- Opening Delimiter -

/-- BRK_SAMPLE, BRK_STALE_SIGNAL and ENC_STALE_SIGNAL: an active lane breaks a web in motion with the detectors whose
lanes are active, and adds them in BREAK; a stale BRK input breaks a web in CRAWL or RUN with the cause STALE, and adds
it in BREAK; a stale ENC input changes nothing. An entry to BREAK empties the queue, drops the plan, stops the programs,
claims the twelve channels and is reported. (That trigger and break signals go to all eight slots, each judging itself,
is the model's reading: log entry 21.) -/
def Obligations.BreakEvents : Prop :=
  ∀ (w : Fin 4) (s : State), Released s →
    let c := s.webs.get w
    let motion := c.mode = .standby ∨ c.mode = .crawl ∨ c.mode = .run
    (∀ d : BitVec 5, (∀ i : Fin 4, d.getLsbD i.val = true ↔ LaneActive s w i) → d.getLsbD 4 = false →
      ((∀ i, ¬ LaneActive s w i) → Runs (.brkSample w) s s) ∧
      ((∃ i, LaneActive s w i) → motion → Runs (.brkSample w) s (broken w c d s)) ∧
      ((∃ i, LaneActive s w i) → c.mode = .brk →
        Runs (.brkSample w) s { s with webs := s.webs.set w { c with causes := c.causes ||| d } }) ∧
      (c.mode = .idle → Runs (.brkSample w) s s)) ∧
    (c.mode = .crawl ∨ c.mode = .run → Runs (.brkStaleSignal w) s (broken w c 16 s)) ∧
    (c.mode = .brk → Runs (.brkStaleSignal w) s { s with webs := s.webs.set w { c with causes := c.causes ||| 16 } }) ∧
    (c.mode = .idle ∨ c.mode = .standby → Runs (.brkStaleSignal w) s s) ∧
    Runs (.encStaleSignal w) s s

/-- CLEAR_BREAK and WEB_DISABLE: STATE and no change unless the web is in BREAK, at rest and with no active BRK lane, or
is not IDLE and at rest. CLEAR_BREAK leaves STANDBY with tracking start signalled and the twelve BREAK claims released;
WEB_DISABLE leaves IDLE without a plan, the queue emptied, BREAK claims released, activity judged and a housing whose
other web is IDLE signalled dark. (The model's readings: trigger signals go to all eight slots, log entry 21; bytes
beyond the arguments are ignored, log entry 11.) -/
def Obligations.WebClearedAndDisabled : Prop :=
  ∀ (w : Fin 4) (tag : Byte) (extra : List Byte) (s : State), InService s →
    let x := s.webs.get w
    let clear := Instr.clearBreak ⟨tag, BitVec.ofNat 8 w.val :: extra⟩
    let disable := Instr.webDisable ⟨tag, BitVec.ofNat 8 w.val :: extra⟩
    let released := (reachedBy w).map fun ch => Instr.holderRelease ch (.web w)
    (x.mode = .brk → x.v = 0 → (∀ i, ¬ LaneActive s w i) → Done clear s tag 8
      (sending { passed s with webs := s.webs.set w { x with mode := .standby, causes := 0 } }
        (transition w .brk .standby ++ [.trackingStart w] ++ released))) ∧
    (x.mode ≠ .brk ∨ x.v ≠ 0 ∨ (∃ i, LaneActive s w i) → Refused clear s tag 8 .state []) ∧
    (x.mode ≠ .idle → x.v = 0 → Done disable s tag 5
      (sending { passed s with webs := s.webs.set w { x with mode := .idle, plan := none, causes := 0 } }
        (transition w x.mode .idle ++ [.queueEmptying w] ++ (if x.mode = .brk then released else []) ++
          [.activitySignal w] ++
          (if s.mode (otherWeb w) = .idle then [.housingDarkSignal (housingOf w)] else [])))) ∧
    (x.mode = .idle ∨ x.v ≠ 0 → Refused disable s tag 5 .state [])

/-- SPEED_PLAN: RANGE with fewer than five argument bytes; STATE in IDLE and BREAK; else DONE with target and rate
clamped, CLAMPED when a clamp acted, and the plan replaced, or absent when its target lies within 50 of v. The demand
speed looks ahead along the plan by T_lead, never past its target, is v without a plan, and 0 in IDLE and BREAK. (That
bytes beyond the arguments are ignored is the model's reading: log entry 11.) -/
def Obligations.SpeedPlanAndDemand : Prop :=
  (∀ (w : Fin 4) (tag th tl rh rl : Byte) (extra : List Byte) (s : State), InService s →
    let c := Instr.speedPlan ⟨tag, BitVec.ofNat 8 w.val :: th :: tl :: rh :: rl :: extra⟩
    let x := s.webs.get w
    let target := th.toNat * 256 + tl.toNat
    let rate := rh.toNat * 256 + rl.toNat
    let target' := min target 20000
    let rate' := max 10 (min rate 2000)
    (x.mode = .idle ∨ x.mode = .brk → Refused c s tag 6 .state []) ∧
    (x.mode = .standby ∨ x.mode = .crawl ∨ x.mode = .run →
      Answered c s tag 6 .done (decide (target' ≠ target ∨ rate' ≠ rate)) []
        { passed s with
          webs := s.webs.set w
            { x with plan := if ((target' : Int) - x.v).natAbs ≤ 50 then none else some ⟨target', rate'⟩ } })) ∧
  (∀ (tag : Byte) (short : List Byte) (s : State), InService s → short.length < 5 →
    Refused (.speedPlan ⟨tag, short⟩) s tag 6 .range []) ∧
  (∀ (w : Fin 4) (s : State),
    let x := s.webs.get w
    let reach := (s.housing (housingOf w)).tLead
    let motion := x.mode = .standby ∨ x.mode = .crawl ∨ x.mode = .run
    (¬ motion → s.demandSpeed w = 0) ∧
    (motion → x.plan = none → s.demandSpeed w = x.v) ∧
    (∀ p, motion → x.plan = some p → x.v < p.target → s.demandSpeed w = min p.target (x.v + p.rate * reach)) ∧
    (∀ p, motion → x.plan = some p → p.target ≤ x.v →
      (s.demandSpeed w : Int) = max (p.target : Int) (x.v - p.rate * reach)))

/-! ## Sample Intake -/

/-- INTAKE_SAMPLE: a sample that the channel's enabled subscription does not name, or that leaves every lane of the role
absent, changes nothing. An arrival replaces the record with the selected, offset and scaled lanes, FRESH, at the present
time with its age timer running, and signals the consumers, after INPUT_RESTORED when the record was STALE.
AGE_TIMER_EXPIRY: once max age has passed since the arrival the record is STALE, reported and signalled. (That an expiry
given before then changes nothing is the model's reading: log entry 17.) -/
def Obligations.SamplesTakenAndAged : Prop :=
  ∀ (ch : Fin 32) (s : State), Released s →
    let c := s.inputs.get ch
    (∀ (x : Sample) (lanes : Tab (Option Int) 8),
      (∀ i : Fin 8, lanes.get i =
        if i.val < lanesUsed ch ∧ c.sub.laneMap.get i < min x.laneCount 8 ∧
            x.validity.getLsbD (c.sub.laneMap.get i) = true then
          some (scaleLane c.sub.scale (offsetLane c.sub.offset (x.lanes.items.getD (c.sub.laneMap.get i) 0)))
        else none) →
      let named := c.sub.enabled = true ∧ c.sub.node = x.node.toNat ∧ c.sub.setId = x.setId.toNat
      let arrival := ∃ i, lanes.get i ≠ none
      (¬ named ∨ ¬ arrival → Runs (.intakeSample ch x) s s) ∧
      (∀ mask, named → arrival → MasksPresent mask lanes → Runs (.intakeSample ch x) s
        (sending
          { s with inputs := s.inputs.set ch { c with record := ⟨true, lanes, s.now, true⟩ } }
          ((if c.record.fresh = true then [] else [.noticeRaised (.inputRestored ch mask)]) ++
            arrivalSignals (inRole ch))))) ∧
    (∀ mask, c.record.ageRunning = true → c.sub.maxAge ≤ (s.now - c.record.arrival).toNat →
      MasksPresent mask c.record.lanes → Runs (.ageTimerExpiry ch) s
        (sending
          { s with
            inputs := s.inputs.set ch { c with record := { c.record with fresh := false, ageRunning := false } } }
          (.noticeRaised (.inputStale ch mask) :: staleSignals (inRole ch)))) ∧
    (c.record.ageRunning = false ∨ (s.now - c.record.arrival).toNat < c.sub.maxAge → Runs (.ageTimerExpiry ch) s s)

- Closing Delimiter -

▶ [Problem to solve]:
All lines of the entries above where "ignored" turns up should be reported.

▶ [Solution to this exercise]:
beyond the arguments are ignored, log entry 11.) -/
bytes beyond the arguments are ignored is the model's reading: log entry 11.) -/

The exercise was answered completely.